Copy out each line below containing "DONE".

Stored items
··········
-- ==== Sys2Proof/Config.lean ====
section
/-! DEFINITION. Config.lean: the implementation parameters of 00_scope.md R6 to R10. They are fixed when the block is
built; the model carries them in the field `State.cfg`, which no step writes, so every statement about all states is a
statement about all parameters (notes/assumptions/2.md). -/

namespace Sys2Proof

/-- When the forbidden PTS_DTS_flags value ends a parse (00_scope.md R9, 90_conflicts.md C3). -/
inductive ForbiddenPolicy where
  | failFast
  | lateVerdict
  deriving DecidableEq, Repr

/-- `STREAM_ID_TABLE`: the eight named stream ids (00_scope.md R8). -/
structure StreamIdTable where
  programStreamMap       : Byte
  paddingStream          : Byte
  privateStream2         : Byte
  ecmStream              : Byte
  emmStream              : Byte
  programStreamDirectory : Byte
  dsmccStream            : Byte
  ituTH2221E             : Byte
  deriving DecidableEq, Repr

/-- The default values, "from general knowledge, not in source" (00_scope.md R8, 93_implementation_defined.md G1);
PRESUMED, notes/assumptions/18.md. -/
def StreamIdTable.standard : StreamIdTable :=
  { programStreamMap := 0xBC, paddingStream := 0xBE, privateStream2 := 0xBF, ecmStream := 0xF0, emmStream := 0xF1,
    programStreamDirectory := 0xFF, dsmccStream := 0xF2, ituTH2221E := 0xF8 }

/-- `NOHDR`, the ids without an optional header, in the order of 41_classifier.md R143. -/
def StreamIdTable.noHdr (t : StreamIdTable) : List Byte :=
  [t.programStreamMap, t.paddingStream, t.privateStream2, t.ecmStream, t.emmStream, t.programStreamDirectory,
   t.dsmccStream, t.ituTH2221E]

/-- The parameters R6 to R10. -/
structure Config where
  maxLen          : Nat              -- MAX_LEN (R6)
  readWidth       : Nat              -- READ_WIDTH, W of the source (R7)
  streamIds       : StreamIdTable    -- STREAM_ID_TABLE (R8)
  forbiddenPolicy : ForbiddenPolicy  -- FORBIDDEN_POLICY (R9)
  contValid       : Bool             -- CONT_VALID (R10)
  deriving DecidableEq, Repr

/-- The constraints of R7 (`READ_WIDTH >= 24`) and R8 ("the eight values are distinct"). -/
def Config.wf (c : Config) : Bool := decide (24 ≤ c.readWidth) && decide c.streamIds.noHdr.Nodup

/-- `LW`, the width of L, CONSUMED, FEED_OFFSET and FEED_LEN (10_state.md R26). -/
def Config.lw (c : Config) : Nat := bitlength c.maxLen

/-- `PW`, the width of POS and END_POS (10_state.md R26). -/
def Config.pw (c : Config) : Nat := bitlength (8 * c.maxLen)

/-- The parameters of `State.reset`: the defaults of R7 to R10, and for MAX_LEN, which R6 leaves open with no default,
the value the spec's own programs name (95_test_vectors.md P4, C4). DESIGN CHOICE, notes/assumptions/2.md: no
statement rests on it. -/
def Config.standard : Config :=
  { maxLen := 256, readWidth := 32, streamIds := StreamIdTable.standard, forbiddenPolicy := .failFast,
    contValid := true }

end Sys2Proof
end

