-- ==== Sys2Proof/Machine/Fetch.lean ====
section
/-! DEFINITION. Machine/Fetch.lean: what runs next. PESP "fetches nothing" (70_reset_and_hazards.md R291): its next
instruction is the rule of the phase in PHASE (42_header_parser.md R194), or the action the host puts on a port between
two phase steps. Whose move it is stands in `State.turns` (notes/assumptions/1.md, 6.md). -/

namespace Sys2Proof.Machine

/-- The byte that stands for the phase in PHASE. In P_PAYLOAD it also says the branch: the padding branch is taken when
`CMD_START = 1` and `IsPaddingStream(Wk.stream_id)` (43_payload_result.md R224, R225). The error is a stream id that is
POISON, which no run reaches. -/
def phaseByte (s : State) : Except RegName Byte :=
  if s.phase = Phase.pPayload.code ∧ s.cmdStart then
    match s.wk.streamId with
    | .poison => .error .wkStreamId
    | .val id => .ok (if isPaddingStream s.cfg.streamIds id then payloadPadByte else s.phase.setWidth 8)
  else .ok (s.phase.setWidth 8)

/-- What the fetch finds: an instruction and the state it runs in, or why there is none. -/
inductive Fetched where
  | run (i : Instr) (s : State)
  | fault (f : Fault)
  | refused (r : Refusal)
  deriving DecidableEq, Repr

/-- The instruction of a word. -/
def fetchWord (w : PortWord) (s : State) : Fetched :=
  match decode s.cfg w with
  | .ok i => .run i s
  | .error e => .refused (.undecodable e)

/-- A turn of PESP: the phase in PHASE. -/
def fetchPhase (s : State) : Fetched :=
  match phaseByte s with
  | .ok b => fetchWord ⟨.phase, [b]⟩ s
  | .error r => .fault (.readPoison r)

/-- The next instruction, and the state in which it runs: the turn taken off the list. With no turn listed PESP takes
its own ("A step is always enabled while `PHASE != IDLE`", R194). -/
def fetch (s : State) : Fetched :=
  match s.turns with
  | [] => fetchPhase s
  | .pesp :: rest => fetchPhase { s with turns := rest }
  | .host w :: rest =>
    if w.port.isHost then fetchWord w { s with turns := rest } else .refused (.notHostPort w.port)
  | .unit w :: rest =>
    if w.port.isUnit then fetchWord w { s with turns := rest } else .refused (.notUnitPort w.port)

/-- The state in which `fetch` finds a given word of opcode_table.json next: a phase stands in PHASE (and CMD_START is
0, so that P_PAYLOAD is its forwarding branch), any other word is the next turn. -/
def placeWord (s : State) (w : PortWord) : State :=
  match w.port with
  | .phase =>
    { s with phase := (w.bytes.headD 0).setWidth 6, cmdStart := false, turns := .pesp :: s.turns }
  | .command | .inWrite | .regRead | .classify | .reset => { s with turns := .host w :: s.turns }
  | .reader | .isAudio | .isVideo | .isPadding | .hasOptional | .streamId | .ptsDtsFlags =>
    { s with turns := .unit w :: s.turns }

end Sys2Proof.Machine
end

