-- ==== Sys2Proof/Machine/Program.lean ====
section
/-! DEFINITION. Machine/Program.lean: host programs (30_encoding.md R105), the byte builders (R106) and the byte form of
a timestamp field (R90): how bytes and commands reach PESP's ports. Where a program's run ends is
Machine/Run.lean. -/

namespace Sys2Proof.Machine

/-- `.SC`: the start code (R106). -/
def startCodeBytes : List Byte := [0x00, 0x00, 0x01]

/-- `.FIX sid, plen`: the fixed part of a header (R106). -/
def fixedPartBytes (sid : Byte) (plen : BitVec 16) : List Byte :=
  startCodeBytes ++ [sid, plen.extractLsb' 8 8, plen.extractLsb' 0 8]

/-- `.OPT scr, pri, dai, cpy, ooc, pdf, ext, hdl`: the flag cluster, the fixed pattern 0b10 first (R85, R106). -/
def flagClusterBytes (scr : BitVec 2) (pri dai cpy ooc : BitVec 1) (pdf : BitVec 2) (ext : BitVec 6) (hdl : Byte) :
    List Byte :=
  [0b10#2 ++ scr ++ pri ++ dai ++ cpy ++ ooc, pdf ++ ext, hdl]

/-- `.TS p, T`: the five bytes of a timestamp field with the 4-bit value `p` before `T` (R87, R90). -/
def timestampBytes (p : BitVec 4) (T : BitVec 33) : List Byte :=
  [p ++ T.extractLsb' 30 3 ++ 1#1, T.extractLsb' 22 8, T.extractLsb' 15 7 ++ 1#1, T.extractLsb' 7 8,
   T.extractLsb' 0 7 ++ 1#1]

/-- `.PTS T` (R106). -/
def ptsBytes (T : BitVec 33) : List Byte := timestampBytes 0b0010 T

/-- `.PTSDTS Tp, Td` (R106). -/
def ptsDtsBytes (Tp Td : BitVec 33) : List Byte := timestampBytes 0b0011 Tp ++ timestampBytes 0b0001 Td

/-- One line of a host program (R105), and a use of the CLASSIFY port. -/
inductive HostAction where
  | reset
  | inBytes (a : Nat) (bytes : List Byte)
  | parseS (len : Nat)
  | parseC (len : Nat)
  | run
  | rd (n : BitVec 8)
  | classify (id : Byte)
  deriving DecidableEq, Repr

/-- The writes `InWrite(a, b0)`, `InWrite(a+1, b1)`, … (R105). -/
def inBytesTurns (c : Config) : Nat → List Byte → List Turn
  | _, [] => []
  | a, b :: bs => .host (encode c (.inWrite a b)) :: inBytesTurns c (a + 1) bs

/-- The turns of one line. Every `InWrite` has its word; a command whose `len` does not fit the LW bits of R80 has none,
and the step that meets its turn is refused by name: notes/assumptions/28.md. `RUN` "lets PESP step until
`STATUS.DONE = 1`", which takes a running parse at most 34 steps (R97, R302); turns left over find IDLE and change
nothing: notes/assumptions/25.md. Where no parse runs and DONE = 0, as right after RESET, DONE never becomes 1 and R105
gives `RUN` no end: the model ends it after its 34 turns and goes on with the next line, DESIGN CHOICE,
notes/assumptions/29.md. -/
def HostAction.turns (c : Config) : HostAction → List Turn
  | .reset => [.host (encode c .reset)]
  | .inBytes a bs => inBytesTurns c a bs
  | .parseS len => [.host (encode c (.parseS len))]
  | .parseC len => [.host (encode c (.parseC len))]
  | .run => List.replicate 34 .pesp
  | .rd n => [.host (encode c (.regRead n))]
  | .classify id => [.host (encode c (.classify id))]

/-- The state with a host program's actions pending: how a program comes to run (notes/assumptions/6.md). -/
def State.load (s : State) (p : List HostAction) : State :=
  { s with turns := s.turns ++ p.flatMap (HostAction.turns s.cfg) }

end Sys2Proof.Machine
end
··········
#### Reply to the task:
`STATUS.DONE = 1`", which takes a running parse at most 34 steps (R97, R302); turns left over find IDLE and change
nothing: notes/assumptions/25.md. Where no parse runs and DONE = 0, as right after RESET, DONE never becomes 1 and R105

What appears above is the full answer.